Comment rendre une école réellement orientante?

Au coeur des enjeux pour une réforme du futur «tronc commun», gros plan sur un ouvrage évoquant de manière détaillée l’approche orientante...

Cet ouvrage présente une démarche concrète de travail de l’orientation scolaire au sein de l’école, en offrant des éléments de réflexion pour la repenser, à partir de projets menés par l’Université de Mons en collaboration avec des établissements scolaires.

Outre les aspects théoriques et pratiques, ce livre comprend un ensemble de témoignages de professionnels de l’enseignement belges, québécois, français ou suisses. Il propose également des grilles d’implémentation d’un projet orientant spécifique à chaque acteur du système éducatif ainsi que des suggestions d’activités s’intégrant aux différentes disciplines scolaires avec renvoi aux sites web avec fiches et fascicules téléchargeables pour l’élève.

Pour découvir la vision des auteurs (M. Demeuse  et D. Canzittu, U Mons), cliquez ici.

Commentaires de la Fondation pour l’Enseignement

Olivier Remels, Secrétaire général de la Fondation pour l’Enseignement: « Il s’agit là certainement d’une approche intéressante -même si la Fondation n’intervient pas dans les considérations purement pédagogiques-, dont on retrouve d’ailleurs pas mal d’éléments dans les travaux en cours du pacte pour un enseignement d’excellence.

L’approche orientante de l’éducation soulève pas mal de défis, notamment pour s’assurer de développer les bonnes approches selon les classes d’âges, mais aussi pour mobiliser utilement les ressources (documents, témoignages, expériences) disponibles autour de l’école, pour accompagner les vocations.

A ce titre, il faut en effet dépasser les visions utilitaristes, tout en réhabilitant une série d’activités humaines (métiers) parfois dévalorisées par manque de connaissance ou à cause de représentations faussées, ainsi qu’investir dans le développement de la connaissance de soi et de la capacité des jeunes à s’adapter à un environnement socio-professionnel qui évolue très rapidement.
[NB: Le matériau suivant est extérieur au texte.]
-- ==== Sys2Proof/Machine/Time.lean ====
section
/-!
DEFINITION. Time: the map of a domain, served time, the formats of Table 05-1 and the time quality of served time
(05_time_base.md R144 to R146, R155; 06_interval_unit.md R191).
-/

namespace Sys2Proof.Machine

open Reg Bits

/-- The increment of domain `d` in force (R144). -/
def State.incr (s : State) (d : Nat) : Nat := s.rd64 (TB_INCR d)

/-- The map of domain `d` in force at fine count `f`: the present one, or the one that was in force then (R144, R191). -/
def State.mapAt (s : State) (d f : Nat) : Nat × Nat :=
  let m := s.dom d
  if f ≥ m.mapFrom then (m.offset, s.incr d)
  else match m.old.find? fun o => o.fromF ≤ f with
    | some o => (o.offset, o.incr)
    | none => (m.offset, s.incr d)

/-- Domain time at fine count `f`, in units of 2^-80 s: T_d = OFFSET_d + F * INCR_d / 8,192 modulo 2^128 (R144, R145). -/
def State.domTime (s : State) (d f : Nat) : Nat :=
  let m := s.mapAt d f
  (m.1 + f * m.2 / 8192) % 2 ^ 128

/-- The served domain and the residual D in force at fine count `f` (R144, R154, R191). -/
def State.servedMap (s : State) (f : Nat) : Nat × Int :=
  if f ≥ s.tb.servedFrom then (s.tb.served, s.tb.d)
  else match s.tb.oldServed.find? fun o => o.1 ≤ f with
    | some o => (o.2.1, o.2.2)
    | none => (s.tb.served, s.tb.d)

/-- Served time at fine count `f`, in units of 2^-80 s: T = T_s + D (R144). -/
def State.servedAt (s : State) (f : Nat) : Nat :=
  let m := s.servedMap f
  (((s.domTime m.1 f : Nat) + m.2) % (2 ^ 128 : Nat)).toNat

/-- Served time now. -/
def State.served (s : State) : Nat := s.servedAt s.now

/-- A time of 2^-80 s in units of 2^-40 s, truncated toward the earlier instant (R146). -/
def to40 (t : Nat) : Nat := t / 2 ^ 40

/-- Served time now in units of 2^-40 s. -/
def State.served40 (s : State) : Nat := to40 s.served

/-- The ST64 of a time of 2^-80 s (Table 05-1). -/
def st64 (t : Nat) : Nat := to40 t % 2 ^ 64

/-- The FT96 of a time of 2^-80 s (Table 05-1). -/
def ft96 (t : Nat) : Nat := t / 2 ^ 32 % 2 ^ 96

/-- ST64 served time now. -/
def State.st (s : State) : Nat := st64 s.served

/-- ST64 served time at fine count `f`. -/
def State.stAt (s : State) (f : Nat) : Nat := st64 (s.servedAt f)

/-- An ST64 value resolved, in units of 2^-40 s, to the instant within 2^23 s of a reference (R146). -/
def resolveSt (ref st : Nat) : Nat :=
  let base := ref - ref % 2 ^ 64 + st
  if base ≥ ref + 2 ^ 63 ∧ base ≥ 2 ^ 64 then base - 2 ^ 64 else if base + 2 ^ 63 < ref then base + 2 ^ 64 else base

/-- Picoseconds as units of 2^-80 s and of 2^-40 s, and back. -/
def ps80 (ps : Int) : Int := ps * (2 ^ 80 : Nat) / 1000000000000
def to_ps (t80 : Int) : Int := t80 * 1000000000000 / (2 ^ 80 : Nat)

/-- Seconds and milliseconds in units of 2^-40 s. -/
def sec40 (n : Nat) : Nat := n * 2 ^ 40
def ms40 (n : Nat) : Nat := n * 2 ^ 40 / 1000

/-- A difference of fine counts in picoseconds of crystal time. -/
def fineToPs (f : Int) : Int := f * 10000000 / 4194304

/-- The record period that an instant of 2^-80 s lies in (R202). -/
def periodOf (ms t : Nat) : Nat := t * 1000 / (ms * 2 ^ 80)

/-- Rate code, grid bit and format of a channel's stream. -/
def State.chRate (s : State) (c : Nat) : Nat := s.fld (DEC_CH_CFG c) DEC_CH_CFG_RATE
def State.chGrid (s : State) (c : Nat) : Bool := s.on (DEC_CH_CFG c) DEC_CH_CFG_GRID
def State.chFmt (s : State) (c : Nat) : Nat := s.fld (DEC_CH_CFG c) DEC_CH_CFG_FORMAT

/-- Domain time quality (R151, R152). -/
def State.domTq (s : State) (d : Nat) : Nat := s.fld (TB_DOM_STAT d) TB_DOM_STAT_TQ

/-- Served time quality: that of the served domain, and at least TQ1 while the residual exceeds 4 ns (R155). -/
def State.tq (s : State) : Nat :=
  let q := s.domTq s.tb.served
  if s.tb.d.natAbs > 4 * 2 ^ 80 / 1000000000 then max q 1 else q

/-- Record header byte 21: time quality, domain and grid bit (07_panes_and_triggers.md Table 07-2). -/
def State.tqByte (s : State) (grid : Bool) : Nat := s.tq + 4 * s.tb.served + (if grid then 8 else 0)

/-- TB_STATUS as it reads now (R155). -/
def State.tbStatus (s : State) : Word :=
  setBits (setBits (setBits (s.rd TB_STATUS) TB_STATUS_SLEWING (b2n (s.tb.d != 0))) TB_STATUS_TQ s.tq) TB_STATUS_SERVED s.tb.served

end Sys2Proof.Machine
end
Les entreprises sont d’ailleurs en quête de vocations bien assurées, basées sur une appétence réelle, mais aussi et surtout d'une capacité d’apprendre tout au long de la vie. Elles mettent par ailleurs très souvent l'accent sur les compétences interpersonnelles robustes, plutôt que des connaissances uniquement techniques qui, de toutes façons, résistent peur à l’épreuve du temps vu l’évolution de plus en plus rapide des métiers.

Un autre enjeu crucial est celui du développement d’une culture générale « métiers » et des postures adaptées dans le chef des enseignants, dès le Fondamental, qui devront être en mesure d’accompagner ce développement de l’élève.

Des réflexions passionnantes sont en cours à ce sujet et mèneront à des approches qui intègrent les bénéfices des expériences déjà développées chez nous et des bonnes pratiques repérées ailleurs, dans une démarche de co-construction avec les acteurs qui souhaitent s’y impliquer ».